**Exercise:** Return, word for word, only the lines of the data below that lie between the line with "MeetsBy (.add .rne" and the line with "let b := (eachLane", those two lines included.

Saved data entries

*** Block opens ***

-- ==== Sys2Proof/Tests/WitnessWords.lean ====
section
/-! SUPPORT. For the statements about instruction words: states and operands that meet all their hypotheses together. -/

namespace Sys2Proof.Tests

-- One declaration at a time: the checks run together would hold too much memory.
set_option Elab.async false

open Sys2Proof Sys2Proof.Machine Sys2Proof.Claims

/-! ## Typed and generic words: a wrap at the edge of the format, lanes of different classes, infinities of both signs -/

theorem meets_TypedIntegerResults : ∃ f, integerResult (.iadd .i32 { d := 1, a := 1, b := 2 }) = some f ∧
    MeetsBy (.iadd .i32 { d := 1, a := 1, b := 2 }) (fun w => some (f w, 0)) :=
  ⟨_, rfl, rule_met (three [int 0x7FFFFFFF, .undef, int 5] [int 1, int 2, int 3] []) (by decide)⟩

theorem meets_TypedFloatResults : ∃ f, floatResult (.fadd .f32 .rup { d := 3, a := 1, b := 2 }) = some f ∧
    MeetsBy (.fadd .f32 .rup { d := 3, a := 1, b := 2 }) f :=
  ⟨_, rfl, rule_met (three [f32 0x3F800000, f32 0x7F800000, f32 1] [f32 1, f32 0xFF800000, f32 0x80000001] []) (by decide)⟩

theorem meets_GenericResults : isGeneric (.add .rne { d := 3, a := 1, b := 2 }) = true ∧
    MeetsBy (.add .rne { d := 3, a := 1, b := 2 }) (genericResult (.add .rne { d := 3, a := 1, b := 2 })) :=
  ⟨rfl, rule_met (three [int (2 ^ 63 - 2), f32 0x3F800000, int 4] [int 1, f32 0x40000000, int 5] []) (by decide)⟩

theorem meets_GenericResults_ident : ∃ s ci c lanes, ∃ ka kb : Nat → HKey, let i : Instr := .ident .rne { d := 3, a := 1, b := 2 }
    Issues s i ci c lanes ∧
    (∀ l ∈ execLanes i c lanes, (s.canon ci c (s.opnd i c l 1) false).2 = .ok (ka l) ∧ (s.canon ci c (s.opnd i c l 2) false).2 = .ok (kb l)) ∧
    let b := (eachLane (identLane i s ci) (execLanes i c lanes) c).1
    Room s ci b (s.changed i c (execLanes i c lanes) fun l => [(s.destOf i c l, boolWord (sameKey (ka l) (kb l)))]) :=
  ⟨three [int 3, int 4, int 5] [int 3, int 0, int 5] [], 0, _, _, fun l => ⟨int (3 + l), int (3 + l), 0⟩,
    fun l => if l = 1 then ⟨int 0, int 0, 0⟩ else ⟨int (3 + l), int (3 + l), 0⟩, issues_of_ready (by decide), by decide, by unfold Room; decide⟩

/-! ## Conversions -/

theorem meets_ConversionResults : ∃ f, convertResult (.cvt (.round .rz) .i8 .f32 { f0 := 3, f1 := 1 }) = some f ∧
    MeetsBy (.cvt (.round .rz) .i8 .f32 { f0 := 3, f1 := 1 }) f :=
  ⟨_, rfl, rule_met (three [f32 0x43000000, f32 0x7FC00000, f32 0xBF800000] [] []) (by decide)⟩

theorem meets_ConversionResults_pack : ∃ s ci c lanes, ∃ e : Nat → Nat → FRes × Flags, let i : Instr := .pack .i8 .rne 1 2 { f0 := 3, f1 := 1, f2 := 2 }
    Issues s i ci c lanes ∧ Fmt.packBits .i8 ≠ none ∧ (2 + 1 + 1) * Fmt.elemBits .i8 ≤ 64 ∧
    (∀ l ∈ execLanes i c lanes, ∀ k ≤ 1, packElem .rne .i8 (s.opnd i c l) k = some (e l k)) ∧
    Room s ci c (s.changed i c (execLanes i c lanes) fun l => [(s.destOf i c l, .nil)]) :=
  ⟨three [int 3, int 4, int 5] [int 300, int 0, int 5] [int 0, int 1, int 2], 0, _, _,
    fun l k => (packElem .rne .i8 (fun n => if n = 1 then int (3 + l) else if l = 0 then int 300 else if l = 1 then int 0 else int 5) k).getD (⟨0, 0⟩, 0),
    issues_of_ready (by decide), by decide, by decide, by decide, by unfold Room; decide⟩

theorem meets_ConversionResults_ef : ∃ f, Fmt.bin .f16 = some f ∧ Meets (.cvt .ef .f16 .f32 { f0 := 3, f1 := 1, f2 := 2 }) (fun s c _ l =>
    let i : Instr := .cvt .ef .f16 .f32 { f0 := 3, f1 := 1, f2 := 2 }
    (convertSource .f32 (s.opnd i c l 1)).map fun x =>
      let y := convertEF f x (binF32.decode ((s.opnd i c l 2).pay.toNat % 2 ^ 32))
      { writes := [(s.effSlot i c l 0, convertTarget .f16 y.1), (s.effSlot i c l 2, ⟨.f32, BitVec.ofNat 64 y.2⟩)], flags := y.1.flags }) :=
  ⟨_, rfl, rule_met (three [f32 0x3F800001] [f32 0x33000000] []) (by decide)⟩

/-! ## Collectives, control flow -/

theorem meets_CollectiveResults : Meets (.shfl .down true { d := 3, a := 1, b := 1 }) fun s c exe l =>
    (collectiveWord (.shfl .down true { d := 3, a := 1, b := 1 }) s c exe l).map fun w =>
      { writes := [(s.destOf (.shfl .down true { d := 3, a := 1, b := 1 }) c l, w)] } :=
  rule_met (three [int 10, int 11, int 12] [] []) (by decide)

theorem meets_CollectiveResults_scan : Meets (.scan .add false .i64 .rne { d := 3, a := 1 }) fun s c exe l =>
    (foldResult (.scan .add false .i64 .rne { d := 3, a := 1 }) s c exe l).map fun x =>
      { writes := [(s.destOf (.scan .add false .i64 .rne { d := 3, a := 1 }) c l, x.1)], flags := x.2 } :=
  rule_met (three [int 10, int 11, int 12] [] []) (by decide)

theorem meets_CollectiveResults_keys : ∃ s ci c lanes, ∃ (k : Nat → HKey) (w : Nat → TWord), let i : Instr := .matchKeys { d := 3, a := 1 }
    Issues s i ci c lanes ∧ (∀ l ∈ lanes, keyWord i s c lanes k l = some (w l)) ∧
    (∀ l ∈ lanes, (s.canon ci c (s.opnd i c l 1)).2 = .ok (k l)) ∧
    Room s ci (s.canonLanes i ci lanes c).1 (s.changed i c lanes (toDest s i c w)) :=
  ⟨three [int 7, int 8, int 7] [] [], 0, _, _, fun l => if l = 1 then ⟨int 8, int 8, 0⟩ else ⟨int 7, int 7, 0⟩,
    fun l => if l = 1 then int 2 else int 5, issues_of_ready (by decide), by decide, by decide, by unfold Room toDest; decide⟩

theorem meets_QuadExchange : Meets (.qswap 3 { d := 2, a := 1 }) fun s c _ l =>
    some { writes := [(s.destOf (.qswap 3 { d := 2, a := 1 }) c l,
      if (l ^^^ (3 : BitVec 2).toNat) ∈ c.bundle then s.opnd (.qswap 3 { d := 2, a := 1 }) c (l ^^^ (3 : BitVec 2).toNat) 1 else .undef)] } :=
  rule_met (three [int 10, int 11, int 12] [] []) (by decide)
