-- ==== Sys2Proof/Tests/WitnessChunks.lean ====
section
/-! SUPPORT. For the statements about chunks, traps, macro bodies and regrouping: states that meet their hypotheses. -/

namespace Sys2Proof.Tests

-- One declaration at a time: the checks run together would hold too much memory.
set_option Elab.async false

open Sys2Proof Sys2Proof.Machine Sys2Proof.Claims

/-- The state an instruction answers. -/
def nextOf (d : State) : Out → State
  | .next t => t
  | _ => d
def isNext : Out → Bool
  | .next _ => true
  | _ => false
theorem next_of {x : Out} {d : State} (h : isNext x = true) : x = .next (nextOf d x) := by cases x <;> simp_all [isNext, nextOf]

/-! ## Threads and chunks -/

/-- The crew has issued a bundle in its chunk. -/
def dirtied (s : State) : State := { s with crews := s.crews.map fun c => { c with chunk := { c.chunk with bundles := 1 } } }

theorem meets_ThreadsAndChunkEnds_cbrk : ∃ s ci c lanes, Issues s .cbrk ci c lanes ∧ Room s ci c [] :=
  ⟨dirtied (three [] [] []), 0, _, _, issues_of_ready (by decide), by unfold Room; decide⟩
theorem meets_ThreadsAndChunkEnds_yield : ∀ d : Bool, ∃ s ci c lanes, Issues s .yield ci c lanes ∧ c.dirty = d ∧ Room s ci c []
  | true => ⟨dirtied (three [] [] []), 0, _, _, issues_of_ready (by decide), by decide, by unfold Room; decide⟩
  | false => ⟨three [] [] [], 0, _, _, issues_of_ready (by decide), by decide, by unfold Room; decide⟩

/-- Lanes 0 and 1 stand at the exit; lane 2, of their quad, is HELPER at another place; lane 4 runs on. -/
def exiting : State :=
  let ts : List Thread := (List.range 32).map fun l =>
    { pc := if l = 2 then 0x1000010 else if l = 4 then 0x1000018 else 0x1000000
      st := if l < 2 ∨ l = 4 then .active else if l = 2 then .helper else .exited }
  let a : Arch := { threads := ts }
  bench { alloc := 224, arch := a, chunk := { start := a } }

theorem meets_ThreadsAndChunkEnds_exit : ∀ h : Bool, ∃ s ci c lanes, let i : Instr := if h = true then .exitH else .exit
    Issues s i ci c lanes ∧ s.quad c.quadNo = { s.quad c.quadNo with regroup := [] } ∧ lanes = [0, 1]
  | true => ⟨exiting, 0, _, _, issues_of_ready (i := .exitH) (by decide), by decide, by decide⟩
  | false => ⟨exiting, 0, _, _, issues_of_ready (i := .exit) (by decide), by decide, by decide⟩

theorem meets_BundleFormation : ∃ c : Crew, (∃ l m, l < 32 ∧ m < 32 ∧ (c.thread l).pc ≠ (c.thread m).pc ∧ (c.thread l).live = true ∧ (c.thread m).live = true) ∧
    ∀ l m, (l < 32 ∧ ((c.thread l).st = .active ∨ (c.thread l).st = .helper)) → (m < 32 ∧ ((c.thread m).st = .active ∨ (c.thread m).st = .helper)) →
      (c.thread l).mstep = (c.thread m).mstep :=
  ⟨theCrew exiting, ⟨0, 2, by decide, by decide, by decide, by decide, by decide⟩, fun l m hl hm => by
    have h : ∀ n, n < 32 → ((theCrew exiting).thread n).mstep = 0 := by decide
    rw [h l hl.1, h m hm.1]⟩

/-- A chunk at its limit of bundles, after no squash and after three. -/
def longChunk (consec bundles : Nat) : State :=
  let s := three [] [] []
  { s with crews := s.crews.map fun c => { c with consec := consec, chunk := { c.chunk with bundles := bundles } } }
theorem meets_CommitGrantsAndToken_limit : ∀ p ∈ [(0, 4096), (3, 64)], ((longChunk p.1 p.2).crew 0).chunk.phase = .running ∧
    (if 3 ≤ ((longChunk p.1 p.2).crew 0).consec then 64 else 4096) ≤ ((longChunk p.1 p.2).crew 0).chunk.bundles := by decide

/-- Crew 0 commits: it needs arbiter 300 and holds 5. Crew 1 has asked for the token. -/
def committing (s : State) (needed held : List Nat) : State :=
  { s with
    crews := (s.crews.map fun c => { c with chunk := { c.chunk with phase := .committing needed held } }) ++ [{ (crewOf 1 []) with crewId := 1, quad := 1, consec := 6 }]
    grants := held.map fun a => (a, 0) }
theorem meets_CommitGrantsAndToken_grant : ∀ b : Bool, ∃ (s : State) (ci a : Nat) (rest held : List Nat), (s.crew ci).chunk.phase = .committing (a :: rest) held ∧
    ((s.tokenHeld ci = true ∨ (∃ g ∈ s.grants, g.1 = a)) ↔ b = true)
  | true => ⟨{ committing (three [] [] []) [300, 301] [5] with token := some 1 }, 0, 300, [301], [5], by decide, by decide⟩
  | false => ⟨committing (three [] [] []) [300, 301] [5], 0, 300, [301], [5], by decide, by decide⟩
theorem meets_CommitGrantsAndToken_request : ∃ (s : State) (ci : Nat), (s.crew ci).consec = 6 ∧ (s.crew ci).tokenAsked = false ∧ s.token ≠ some ci :=
  ⟨committing (three [] [] []) [300] [5], 1, by decide, by decide, by decide⟩
theorem meets_CommitGrantsAndToken_token : ∃ s : State, s.token = none ∧ s.grants = [] ∧ s.tokenQueue ≠ [] :=
  ⟨{ three [] [] [] with tokenQueue := [1, 0] }, by decide, by decide, by decide⟩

*** Block closes ***

**Exercise output:**
    MeetsBy (.add .rne { d := 3, a := 1, b := 2 }) (genericResult (.add .rne { d := 3, a := 1, b := 2 })) :=
  ⟨rfl, rule_met (three [int (2 ^ 63 - 2), f32 0x3F800000, int 4] [int 1, f32 0x40000000, int 5] []) (by decide)⟩

theorem meets_GenericResults_ident : ∃ s ci c lanes, ∃ ka kb : Nat → HKey, let i : Instr := .ident .rne { d := 3, a := 1, b := 2 }
    Issues s i ci c lanes ∧
    (∀ l ∈ execLanes i c lanes, (s.canon ci c (s.opnd i c l 1) false).2 = .ok (ka l) ∧ (s.canon ci c (s.opnd i c l 2) false).2 = .ok (kb l)) ∧
    let b := (eachLane (identLane i s ci) (execLanes i c lanes) c).1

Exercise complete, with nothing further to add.